-- ==== Sys2Proof/Machine/Admission.lean ====
section
/-! DEFINITION. Admission: the checks and the promise of an admit or resume request (R305 to R314, R344, R370, R387, R429, R522). -/

namespace Sys2Proof.Machine

/-! ### Requests (R306) -/

/-- Read an admit or resume request's payload. -/
def Request.ofView (v : FrameView) : Request :=
  { requestId := v.at 0 4, cls := v.at 4 1, pinPolicy := v.at 5 1, wheelId := v.at 6 1, wheelVersion := v.at 8 4,
    cultureId := v.at 12 2, cultureVersion := v.at 14 2, promptLength := v.at 16 4, maxNew := v.at 20 4,
    temperature := v.at 24 4, topP := v.at 28 4, sampleSeed := v.at 32 8,
    stops := (List.range 8).map (fun i => v.at (40 + 4 * i) 4), window := v.at 72 4, pauseKey := v.at 76 8, ripenJob := v.at 84 2 }

/-- Temperature: a zero, or a binary32 datum from 0.01 to 100.0. -/
def temperatureInRange (w : Nat) : Bool := w % 2 ^ 31 = 0 || (0x3C23D70A ≤ w && w ≤ 0x42C80000)

/-- TopP: a binary32 datum above 0 and at most 1. -/
def topPInRange (w : Nat) : Bool := 0 < w && w ≤ 0x3F800000

/-- Is a ripening job running? -/
def S8.jobRuns (s : S8) (job : Nat) : Bool :=
  match SMap.find s.ripen.jobs job with
  | none => false
  | some j => 2 ≤ j.state && j.state ≤ 4

/-- The CultureId of a job's request record (R383). -/
def S8.jobCulture (s : S8) (job : Nat) : Nat := ((SMap.find s.ripen.jobs job).map (fun j => leAt j.request 2 2)).getD 0

/-- BAD_REQUEST: a field out of its range, a reserved field not zero (R306), or a training sequence that R387 bars. -/
def S8.badRequest (s : S8) (kind : Nat) (r : Request) (v : FrameView) : Bool :=
  2 < r.cls || 1 < r.pinPolicy || v.at 7 1 ≠ 0 || 8388607 < r.promptLength || (r.promptLength = 0 && !(kind = 6 && r.cls = 2)) ||
  r.maxNew = 0 || 8388607 < r.maxNew || !(temperatureInRange r.temperature) || !(topPInRange r.topP) ||
  (kind = 1 && r.pauseKey ≠ 0) || 4 < r.ripenJob || !(zeroBetween v.payload 86 224) ||
  (r.ripenJob ≠ 0 && (!(s.jobRuns r.ripenJob) || r.cultureId ≠ s.jobCulture r.ripenJob || r.cls ≠ 1 || r.pinPolicy ≠ 1))

/-! ### Content (R308, R344, R370, R376) -/

/-- Is a wheel version READY? -/
def S8.wheelReady (s : S8) (id version : Nat) : Bool :=
  s.wheels.table.any (fun w => w.wheelId = id && w.version = version && w.state = 2)

/-- The culture version that a request pins: the one it names, or the highest READY one where it names 0 (R376). -/
def S8.culturePinned (s : S8) (id version : Nat) : Option Nat :=
  let ready := (s.cultures.table.filter (fun c => c.cultureId = id && c.state = 4)).map (·.version)
  if version = 0 then (if ready = [] then none else some (ready.foldl max 0))
  else if ready.contains version then some version else none

/-- Does an image resume under the running sheet: its LayerTag (R344), and for a PINNED one its wheel version (R370)? -/
def imageAllowed (sh : Sheet) (r : Request) (e : PauseEntry) : Bool :=
  e.layerTag = sh.layerTag &&
    (e.image.pinPolicy = 1 ||
      (e.image.wheelId = sh.header.wheelId && e.image.wheelVersion = sh.header.wheelVersion &&
        (r.wheelVersion = 0 || r.wheelVersion = e.image.wheelVersion)))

--------------------------------------------------

(ABOUT THIS EXERCISE) Copy, exactly and only, the lines above that begin with the one containing "def S8.jobRuns (s" and finish with the one containing "def S8.jobCulture (s".

(EXERCISE RESULT)
def S8.jobRuns (s : S8) (job : Nat) : Bool :=
  match SMap.find s.ripen.jobs job with
  | none => false
  | some j => 2 ≤ j.state && j.state ≤ 4

/-- The CultureId of a job's request record (R383). -/
def S8.jobCulture (s : S8) (job : Nat) : Nat := ((SMap.find s.ripen.jobs job).map (fun j => leAt j.request 2 2)).getD 0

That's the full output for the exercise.